Activity:
From the records below, copy out exactly the lines from the one containing "drainWrites_keeps (h.foldState fun" to the one containing "core asroot va kind).1 := by", both included. Add nothing else.

Given information:

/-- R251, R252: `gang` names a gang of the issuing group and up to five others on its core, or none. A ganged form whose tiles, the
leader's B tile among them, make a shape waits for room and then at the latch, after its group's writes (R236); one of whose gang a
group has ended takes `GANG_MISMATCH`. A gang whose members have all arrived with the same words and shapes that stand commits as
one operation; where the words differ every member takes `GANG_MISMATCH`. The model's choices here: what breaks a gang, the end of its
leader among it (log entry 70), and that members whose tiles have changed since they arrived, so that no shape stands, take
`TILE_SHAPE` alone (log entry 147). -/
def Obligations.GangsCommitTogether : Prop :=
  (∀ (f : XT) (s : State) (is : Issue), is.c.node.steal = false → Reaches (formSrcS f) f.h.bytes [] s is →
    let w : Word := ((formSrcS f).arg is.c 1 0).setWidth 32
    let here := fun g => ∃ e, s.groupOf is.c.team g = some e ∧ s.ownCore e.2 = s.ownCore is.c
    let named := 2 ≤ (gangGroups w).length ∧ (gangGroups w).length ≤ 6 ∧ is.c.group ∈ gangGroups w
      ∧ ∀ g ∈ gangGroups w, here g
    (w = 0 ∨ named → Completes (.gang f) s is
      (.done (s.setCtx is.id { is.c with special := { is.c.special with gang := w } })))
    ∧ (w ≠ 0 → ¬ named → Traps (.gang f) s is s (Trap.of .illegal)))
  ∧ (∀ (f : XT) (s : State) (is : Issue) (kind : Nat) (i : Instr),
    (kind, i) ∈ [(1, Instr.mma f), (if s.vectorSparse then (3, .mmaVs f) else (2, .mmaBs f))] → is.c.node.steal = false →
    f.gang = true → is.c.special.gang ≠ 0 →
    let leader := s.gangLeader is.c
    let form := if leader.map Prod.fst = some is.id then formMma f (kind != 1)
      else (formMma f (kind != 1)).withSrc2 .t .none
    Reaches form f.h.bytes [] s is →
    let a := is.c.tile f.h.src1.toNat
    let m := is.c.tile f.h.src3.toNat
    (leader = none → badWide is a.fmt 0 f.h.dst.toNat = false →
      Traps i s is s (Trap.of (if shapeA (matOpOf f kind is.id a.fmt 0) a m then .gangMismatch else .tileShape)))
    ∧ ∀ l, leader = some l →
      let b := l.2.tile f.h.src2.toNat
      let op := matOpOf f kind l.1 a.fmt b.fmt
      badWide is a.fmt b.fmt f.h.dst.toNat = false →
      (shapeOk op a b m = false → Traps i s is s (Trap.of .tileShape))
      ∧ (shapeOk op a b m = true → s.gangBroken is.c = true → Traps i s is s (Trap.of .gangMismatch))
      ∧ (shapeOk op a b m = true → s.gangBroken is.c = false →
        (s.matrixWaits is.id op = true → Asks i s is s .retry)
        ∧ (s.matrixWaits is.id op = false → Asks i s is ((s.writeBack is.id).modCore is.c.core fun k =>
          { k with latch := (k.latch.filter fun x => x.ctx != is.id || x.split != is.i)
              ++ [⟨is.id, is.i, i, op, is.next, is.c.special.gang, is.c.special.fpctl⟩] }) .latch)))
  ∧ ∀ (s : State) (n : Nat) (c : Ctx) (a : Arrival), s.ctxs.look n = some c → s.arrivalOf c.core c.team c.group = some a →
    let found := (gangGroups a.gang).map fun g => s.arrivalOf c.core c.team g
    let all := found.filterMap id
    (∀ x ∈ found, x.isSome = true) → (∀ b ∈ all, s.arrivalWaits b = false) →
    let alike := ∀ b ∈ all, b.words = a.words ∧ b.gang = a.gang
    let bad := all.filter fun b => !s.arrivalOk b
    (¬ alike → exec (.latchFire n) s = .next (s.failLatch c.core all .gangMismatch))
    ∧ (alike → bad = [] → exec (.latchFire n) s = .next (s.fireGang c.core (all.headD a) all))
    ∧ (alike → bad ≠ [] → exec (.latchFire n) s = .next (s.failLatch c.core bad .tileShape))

...

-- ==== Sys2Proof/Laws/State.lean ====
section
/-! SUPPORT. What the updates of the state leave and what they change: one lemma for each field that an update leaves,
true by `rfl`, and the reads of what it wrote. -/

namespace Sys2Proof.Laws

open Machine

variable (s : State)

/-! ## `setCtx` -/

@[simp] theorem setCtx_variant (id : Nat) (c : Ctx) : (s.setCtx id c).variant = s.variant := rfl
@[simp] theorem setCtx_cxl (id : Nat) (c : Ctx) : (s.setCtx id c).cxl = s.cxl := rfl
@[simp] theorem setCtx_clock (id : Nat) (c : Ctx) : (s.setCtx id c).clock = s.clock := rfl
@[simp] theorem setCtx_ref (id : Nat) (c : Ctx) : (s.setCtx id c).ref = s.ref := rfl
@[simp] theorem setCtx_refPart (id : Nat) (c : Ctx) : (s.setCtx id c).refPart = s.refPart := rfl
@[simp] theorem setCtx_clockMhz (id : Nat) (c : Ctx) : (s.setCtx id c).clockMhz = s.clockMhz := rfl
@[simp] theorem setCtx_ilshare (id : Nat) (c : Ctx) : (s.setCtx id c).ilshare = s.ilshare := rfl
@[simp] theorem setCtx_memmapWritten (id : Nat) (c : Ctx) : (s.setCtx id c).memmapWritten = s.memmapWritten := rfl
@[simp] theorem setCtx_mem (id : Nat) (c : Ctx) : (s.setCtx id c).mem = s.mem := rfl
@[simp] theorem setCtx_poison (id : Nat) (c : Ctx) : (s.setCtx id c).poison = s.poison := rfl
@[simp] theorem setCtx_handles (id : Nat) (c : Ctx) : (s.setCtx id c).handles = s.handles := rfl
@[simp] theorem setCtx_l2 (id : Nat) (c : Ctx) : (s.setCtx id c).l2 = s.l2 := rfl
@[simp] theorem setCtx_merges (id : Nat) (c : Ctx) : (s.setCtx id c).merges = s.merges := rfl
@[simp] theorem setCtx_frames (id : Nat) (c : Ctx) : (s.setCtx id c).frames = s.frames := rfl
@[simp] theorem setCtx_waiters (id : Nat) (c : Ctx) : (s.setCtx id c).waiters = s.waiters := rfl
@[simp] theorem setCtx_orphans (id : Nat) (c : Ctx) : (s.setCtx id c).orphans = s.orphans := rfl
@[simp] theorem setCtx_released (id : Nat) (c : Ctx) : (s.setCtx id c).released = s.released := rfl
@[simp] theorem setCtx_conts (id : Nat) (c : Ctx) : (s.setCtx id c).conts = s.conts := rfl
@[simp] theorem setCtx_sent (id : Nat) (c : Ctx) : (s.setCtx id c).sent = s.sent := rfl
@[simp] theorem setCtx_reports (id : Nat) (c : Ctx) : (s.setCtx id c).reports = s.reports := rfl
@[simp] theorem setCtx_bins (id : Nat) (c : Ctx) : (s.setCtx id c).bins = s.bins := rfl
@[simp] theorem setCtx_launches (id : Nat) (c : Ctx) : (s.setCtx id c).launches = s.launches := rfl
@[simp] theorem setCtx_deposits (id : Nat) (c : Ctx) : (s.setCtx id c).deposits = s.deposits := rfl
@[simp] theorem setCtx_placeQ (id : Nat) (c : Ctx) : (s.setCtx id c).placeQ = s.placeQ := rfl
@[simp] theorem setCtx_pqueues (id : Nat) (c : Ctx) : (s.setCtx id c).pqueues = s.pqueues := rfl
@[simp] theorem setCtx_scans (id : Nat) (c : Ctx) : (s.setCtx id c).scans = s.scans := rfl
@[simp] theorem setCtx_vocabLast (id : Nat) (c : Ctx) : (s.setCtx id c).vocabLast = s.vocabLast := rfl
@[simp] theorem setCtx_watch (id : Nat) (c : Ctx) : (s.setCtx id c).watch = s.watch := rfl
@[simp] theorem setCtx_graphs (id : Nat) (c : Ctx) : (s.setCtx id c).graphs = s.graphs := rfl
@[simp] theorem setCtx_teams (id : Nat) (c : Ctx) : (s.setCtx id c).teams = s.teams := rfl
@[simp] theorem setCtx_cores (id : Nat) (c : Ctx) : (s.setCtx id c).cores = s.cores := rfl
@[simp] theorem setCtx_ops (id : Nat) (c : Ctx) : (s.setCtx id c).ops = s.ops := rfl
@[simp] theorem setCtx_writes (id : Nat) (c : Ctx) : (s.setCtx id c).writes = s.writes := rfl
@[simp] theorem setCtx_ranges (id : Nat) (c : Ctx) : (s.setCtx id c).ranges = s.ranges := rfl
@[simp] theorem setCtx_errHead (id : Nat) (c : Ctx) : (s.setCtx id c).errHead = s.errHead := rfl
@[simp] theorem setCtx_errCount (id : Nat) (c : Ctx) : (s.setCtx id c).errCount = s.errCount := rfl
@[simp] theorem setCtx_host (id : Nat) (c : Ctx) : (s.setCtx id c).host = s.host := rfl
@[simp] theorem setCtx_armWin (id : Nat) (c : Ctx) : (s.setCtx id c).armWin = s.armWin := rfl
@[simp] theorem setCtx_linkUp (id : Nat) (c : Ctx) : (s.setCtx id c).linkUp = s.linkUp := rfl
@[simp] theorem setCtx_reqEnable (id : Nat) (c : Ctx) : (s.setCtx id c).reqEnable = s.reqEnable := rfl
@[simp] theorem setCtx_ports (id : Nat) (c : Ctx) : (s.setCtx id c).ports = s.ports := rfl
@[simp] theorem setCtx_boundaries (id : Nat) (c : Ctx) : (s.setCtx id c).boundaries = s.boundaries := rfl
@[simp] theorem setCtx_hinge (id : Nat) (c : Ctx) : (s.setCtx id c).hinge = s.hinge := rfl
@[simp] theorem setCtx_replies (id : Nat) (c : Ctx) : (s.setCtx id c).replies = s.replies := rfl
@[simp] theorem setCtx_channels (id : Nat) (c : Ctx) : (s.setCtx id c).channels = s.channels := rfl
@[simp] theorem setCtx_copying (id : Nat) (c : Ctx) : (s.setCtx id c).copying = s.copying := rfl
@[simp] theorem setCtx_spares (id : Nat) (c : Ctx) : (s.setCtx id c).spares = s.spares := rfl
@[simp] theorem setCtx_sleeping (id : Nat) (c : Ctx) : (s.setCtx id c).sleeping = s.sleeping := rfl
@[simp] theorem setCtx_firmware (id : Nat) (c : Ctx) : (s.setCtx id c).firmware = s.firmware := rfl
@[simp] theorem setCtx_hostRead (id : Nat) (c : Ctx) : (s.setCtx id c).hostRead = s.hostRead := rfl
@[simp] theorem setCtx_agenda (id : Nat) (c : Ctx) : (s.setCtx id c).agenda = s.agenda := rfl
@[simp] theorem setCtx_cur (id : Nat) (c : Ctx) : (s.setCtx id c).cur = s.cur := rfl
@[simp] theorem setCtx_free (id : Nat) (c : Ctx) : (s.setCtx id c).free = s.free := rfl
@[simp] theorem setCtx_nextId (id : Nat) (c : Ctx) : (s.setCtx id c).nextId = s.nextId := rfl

...

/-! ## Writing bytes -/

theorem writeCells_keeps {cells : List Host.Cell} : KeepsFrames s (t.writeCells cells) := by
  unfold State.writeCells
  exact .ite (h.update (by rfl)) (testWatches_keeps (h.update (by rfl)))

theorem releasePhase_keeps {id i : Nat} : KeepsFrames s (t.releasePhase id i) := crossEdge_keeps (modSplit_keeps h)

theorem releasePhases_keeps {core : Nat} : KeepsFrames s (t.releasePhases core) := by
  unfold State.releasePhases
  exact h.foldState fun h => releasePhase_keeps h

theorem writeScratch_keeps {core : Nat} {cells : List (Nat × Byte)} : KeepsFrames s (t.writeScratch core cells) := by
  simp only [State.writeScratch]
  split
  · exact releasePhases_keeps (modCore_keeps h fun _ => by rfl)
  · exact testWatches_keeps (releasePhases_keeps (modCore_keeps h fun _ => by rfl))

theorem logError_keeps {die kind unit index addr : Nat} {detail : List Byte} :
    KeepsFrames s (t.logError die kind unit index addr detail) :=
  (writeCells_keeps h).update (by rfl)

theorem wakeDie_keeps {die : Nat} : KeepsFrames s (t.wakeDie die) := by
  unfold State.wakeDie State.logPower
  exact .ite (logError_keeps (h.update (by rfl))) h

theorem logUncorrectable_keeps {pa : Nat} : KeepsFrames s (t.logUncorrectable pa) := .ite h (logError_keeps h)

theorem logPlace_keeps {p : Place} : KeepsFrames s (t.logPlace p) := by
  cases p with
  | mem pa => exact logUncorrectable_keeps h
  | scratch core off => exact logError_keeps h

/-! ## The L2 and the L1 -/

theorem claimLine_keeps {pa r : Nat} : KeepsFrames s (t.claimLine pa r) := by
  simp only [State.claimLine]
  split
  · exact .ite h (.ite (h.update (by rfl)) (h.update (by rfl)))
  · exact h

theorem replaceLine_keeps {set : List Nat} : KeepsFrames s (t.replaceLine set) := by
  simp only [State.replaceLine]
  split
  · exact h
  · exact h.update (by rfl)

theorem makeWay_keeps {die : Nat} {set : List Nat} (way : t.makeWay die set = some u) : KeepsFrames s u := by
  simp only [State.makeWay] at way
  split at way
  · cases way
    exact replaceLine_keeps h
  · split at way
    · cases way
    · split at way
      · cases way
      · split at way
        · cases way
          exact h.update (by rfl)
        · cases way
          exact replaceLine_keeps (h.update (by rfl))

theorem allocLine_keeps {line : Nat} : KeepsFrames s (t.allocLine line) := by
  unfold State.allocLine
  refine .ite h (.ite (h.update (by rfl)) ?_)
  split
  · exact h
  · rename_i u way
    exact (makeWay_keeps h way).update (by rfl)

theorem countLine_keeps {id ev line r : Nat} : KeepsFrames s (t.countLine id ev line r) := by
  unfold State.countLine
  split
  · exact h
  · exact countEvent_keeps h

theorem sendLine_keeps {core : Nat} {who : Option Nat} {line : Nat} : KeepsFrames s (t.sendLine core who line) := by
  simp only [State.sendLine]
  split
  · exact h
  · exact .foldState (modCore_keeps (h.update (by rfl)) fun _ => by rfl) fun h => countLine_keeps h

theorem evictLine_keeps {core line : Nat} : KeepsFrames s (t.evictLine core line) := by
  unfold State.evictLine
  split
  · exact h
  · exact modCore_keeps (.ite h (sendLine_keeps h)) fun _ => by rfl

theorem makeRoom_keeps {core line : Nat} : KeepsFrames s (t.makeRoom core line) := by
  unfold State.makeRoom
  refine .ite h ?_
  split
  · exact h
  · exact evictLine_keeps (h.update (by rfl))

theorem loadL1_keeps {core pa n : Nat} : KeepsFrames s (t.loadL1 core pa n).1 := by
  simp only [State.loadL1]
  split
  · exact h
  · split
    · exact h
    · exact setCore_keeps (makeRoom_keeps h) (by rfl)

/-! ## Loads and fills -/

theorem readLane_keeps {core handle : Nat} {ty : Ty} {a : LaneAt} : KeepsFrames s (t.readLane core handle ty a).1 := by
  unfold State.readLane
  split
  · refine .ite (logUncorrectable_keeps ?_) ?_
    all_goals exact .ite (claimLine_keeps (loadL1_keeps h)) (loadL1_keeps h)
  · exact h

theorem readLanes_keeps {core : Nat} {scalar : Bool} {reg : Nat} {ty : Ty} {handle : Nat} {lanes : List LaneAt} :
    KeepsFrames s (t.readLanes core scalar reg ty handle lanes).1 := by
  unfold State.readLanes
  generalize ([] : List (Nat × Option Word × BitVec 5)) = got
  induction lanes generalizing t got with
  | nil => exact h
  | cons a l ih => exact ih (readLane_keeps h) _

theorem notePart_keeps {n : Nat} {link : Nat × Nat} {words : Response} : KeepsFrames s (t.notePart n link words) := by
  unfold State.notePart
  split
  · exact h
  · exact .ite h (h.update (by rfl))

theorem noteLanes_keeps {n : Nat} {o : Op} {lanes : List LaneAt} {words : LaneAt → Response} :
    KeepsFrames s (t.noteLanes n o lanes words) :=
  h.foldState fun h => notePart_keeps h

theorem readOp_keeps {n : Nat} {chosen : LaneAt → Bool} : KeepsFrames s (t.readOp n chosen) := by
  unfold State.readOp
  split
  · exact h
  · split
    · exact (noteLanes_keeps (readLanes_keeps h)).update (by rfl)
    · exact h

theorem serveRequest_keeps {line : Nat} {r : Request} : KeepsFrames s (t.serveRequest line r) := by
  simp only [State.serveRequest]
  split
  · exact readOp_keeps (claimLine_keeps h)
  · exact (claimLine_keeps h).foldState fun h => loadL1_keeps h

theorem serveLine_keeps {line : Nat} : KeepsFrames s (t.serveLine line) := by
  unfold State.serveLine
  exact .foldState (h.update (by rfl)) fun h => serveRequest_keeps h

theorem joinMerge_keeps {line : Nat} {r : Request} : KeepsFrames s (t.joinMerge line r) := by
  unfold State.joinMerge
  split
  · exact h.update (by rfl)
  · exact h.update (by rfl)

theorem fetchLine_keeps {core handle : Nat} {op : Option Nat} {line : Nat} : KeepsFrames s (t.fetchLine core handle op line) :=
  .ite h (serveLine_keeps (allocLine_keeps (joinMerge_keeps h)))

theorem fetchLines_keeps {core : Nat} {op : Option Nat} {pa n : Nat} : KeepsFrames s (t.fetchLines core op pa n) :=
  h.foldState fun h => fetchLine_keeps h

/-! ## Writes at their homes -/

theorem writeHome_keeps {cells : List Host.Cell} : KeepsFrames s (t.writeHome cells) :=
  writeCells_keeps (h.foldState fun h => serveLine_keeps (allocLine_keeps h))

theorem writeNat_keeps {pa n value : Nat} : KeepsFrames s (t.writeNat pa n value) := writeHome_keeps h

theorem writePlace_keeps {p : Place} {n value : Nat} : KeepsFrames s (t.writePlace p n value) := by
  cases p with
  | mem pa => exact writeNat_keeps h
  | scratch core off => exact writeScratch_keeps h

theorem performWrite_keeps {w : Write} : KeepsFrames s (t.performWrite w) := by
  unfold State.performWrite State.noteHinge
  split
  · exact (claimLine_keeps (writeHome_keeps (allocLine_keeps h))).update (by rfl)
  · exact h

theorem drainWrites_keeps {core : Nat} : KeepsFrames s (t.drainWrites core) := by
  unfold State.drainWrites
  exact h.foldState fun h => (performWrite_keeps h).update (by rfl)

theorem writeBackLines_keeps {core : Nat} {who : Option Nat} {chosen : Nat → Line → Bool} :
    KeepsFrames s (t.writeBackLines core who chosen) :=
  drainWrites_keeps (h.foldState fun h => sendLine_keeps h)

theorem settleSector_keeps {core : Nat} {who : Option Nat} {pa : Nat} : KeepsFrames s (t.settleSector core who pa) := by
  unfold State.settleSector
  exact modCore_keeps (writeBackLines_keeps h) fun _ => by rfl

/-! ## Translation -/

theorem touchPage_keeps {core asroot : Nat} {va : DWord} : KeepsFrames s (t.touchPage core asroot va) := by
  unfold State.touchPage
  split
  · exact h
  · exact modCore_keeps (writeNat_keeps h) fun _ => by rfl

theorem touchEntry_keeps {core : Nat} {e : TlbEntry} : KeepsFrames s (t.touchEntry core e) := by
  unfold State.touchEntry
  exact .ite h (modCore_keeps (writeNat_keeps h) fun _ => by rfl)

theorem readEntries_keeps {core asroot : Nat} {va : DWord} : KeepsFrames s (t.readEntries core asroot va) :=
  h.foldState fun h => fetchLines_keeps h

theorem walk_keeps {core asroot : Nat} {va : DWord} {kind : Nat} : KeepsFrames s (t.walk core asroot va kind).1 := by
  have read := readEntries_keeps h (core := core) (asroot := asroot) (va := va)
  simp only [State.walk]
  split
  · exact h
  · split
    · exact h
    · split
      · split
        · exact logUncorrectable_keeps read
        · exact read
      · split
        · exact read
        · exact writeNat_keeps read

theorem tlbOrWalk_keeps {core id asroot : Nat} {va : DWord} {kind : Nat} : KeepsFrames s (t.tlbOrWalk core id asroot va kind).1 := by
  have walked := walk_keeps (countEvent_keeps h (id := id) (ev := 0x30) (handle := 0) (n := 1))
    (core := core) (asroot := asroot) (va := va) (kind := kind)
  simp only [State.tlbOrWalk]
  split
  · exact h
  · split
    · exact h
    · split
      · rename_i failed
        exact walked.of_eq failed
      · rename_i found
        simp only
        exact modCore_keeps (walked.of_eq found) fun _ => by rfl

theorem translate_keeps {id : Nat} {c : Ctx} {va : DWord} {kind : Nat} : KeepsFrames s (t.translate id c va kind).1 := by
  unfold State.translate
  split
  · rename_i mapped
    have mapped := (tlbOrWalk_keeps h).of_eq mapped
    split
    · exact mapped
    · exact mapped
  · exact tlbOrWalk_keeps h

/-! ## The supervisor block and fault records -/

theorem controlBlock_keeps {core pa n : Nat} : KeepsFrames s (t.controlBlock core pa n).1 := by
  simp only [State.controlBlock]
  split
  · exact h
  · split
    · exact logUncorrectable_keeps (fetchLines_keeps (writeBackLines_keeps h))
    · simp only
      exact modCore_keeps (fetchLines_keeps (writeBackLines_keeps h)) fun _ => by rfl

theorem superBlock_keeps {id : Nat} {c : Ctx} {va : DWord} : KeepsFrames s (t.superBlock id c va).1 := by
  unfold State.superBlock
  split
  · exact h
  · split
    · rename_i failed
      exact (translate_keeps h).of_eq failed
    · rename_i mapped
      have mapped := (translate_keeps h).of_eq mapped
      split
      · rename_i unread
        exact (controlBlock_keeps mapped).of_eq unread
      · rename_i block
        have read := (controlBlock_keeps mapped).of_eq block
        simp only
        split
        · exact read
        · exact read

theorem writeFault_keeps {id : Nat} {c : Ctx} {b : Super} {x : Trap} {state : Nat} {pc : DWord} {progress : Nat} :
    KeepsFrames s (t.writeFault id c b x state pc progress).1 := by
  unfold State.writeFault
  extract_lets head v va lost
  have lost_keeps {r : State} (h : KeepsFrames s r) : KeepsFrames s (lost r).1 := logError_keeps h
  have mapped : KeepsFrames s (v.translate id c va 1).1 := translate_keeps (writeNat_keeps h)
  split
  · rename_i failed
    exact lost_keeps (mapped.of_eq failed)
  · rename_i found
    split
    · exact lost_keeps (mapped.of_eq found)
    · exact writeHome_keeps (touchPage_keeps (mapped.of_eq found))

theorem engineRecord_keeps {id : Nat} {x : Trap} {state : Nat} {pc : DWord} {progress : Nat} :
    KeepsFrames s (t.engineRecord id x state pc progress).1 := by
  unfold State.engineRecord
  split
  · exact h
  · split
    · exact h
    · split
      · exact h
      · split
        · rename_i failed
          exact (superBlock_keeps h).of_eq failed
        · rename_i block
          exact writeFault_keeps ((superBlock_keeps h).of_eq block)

Answer box:
  drainWrites_keeps (h.foldState fun h => sendLine_keeps h)

theorem settleSector_keeps {core : Nat} {who : Option Nat} {pa : Nat} : KeepsFrames s (t.settleSector core who pa) := by
  unfold State.settleSector
  exact modCore_keeps (writeBackLines_keeps h) fun _ => by rfl

/-! ## Translation -/

theorem touchPage_keeps {core asroot : Nat} {va : DWord} : KeepsFrames s (t.touchPage core asroot va) := by
  unfold State.touchPage
  split
  · exact h
  · exact modCore_keeps (writeNat_keeps h) fun _ => by rfl

theorem touchEntry_keeps {core : Nat} {e : TlbEntry} : KeepsFrames s (t.touchEntry core e) := by
  unfold State.touchEntry
  exact .ite h (modCore_keeps (writeNat_keeps h) fun _ => by rfl)

theorem readEntries_keeps {core asroot : Nat} {va : DWord} : KeepsFrames s (t.readEntries core asroot va) :=
  h.foldState fun h => fetchLines_keeps h

theorem walk_keeps {core asroot : Nat} {va : DWord} {kind : Nat} : KeepsFrames s (t.walk core asroot va kind).1 := by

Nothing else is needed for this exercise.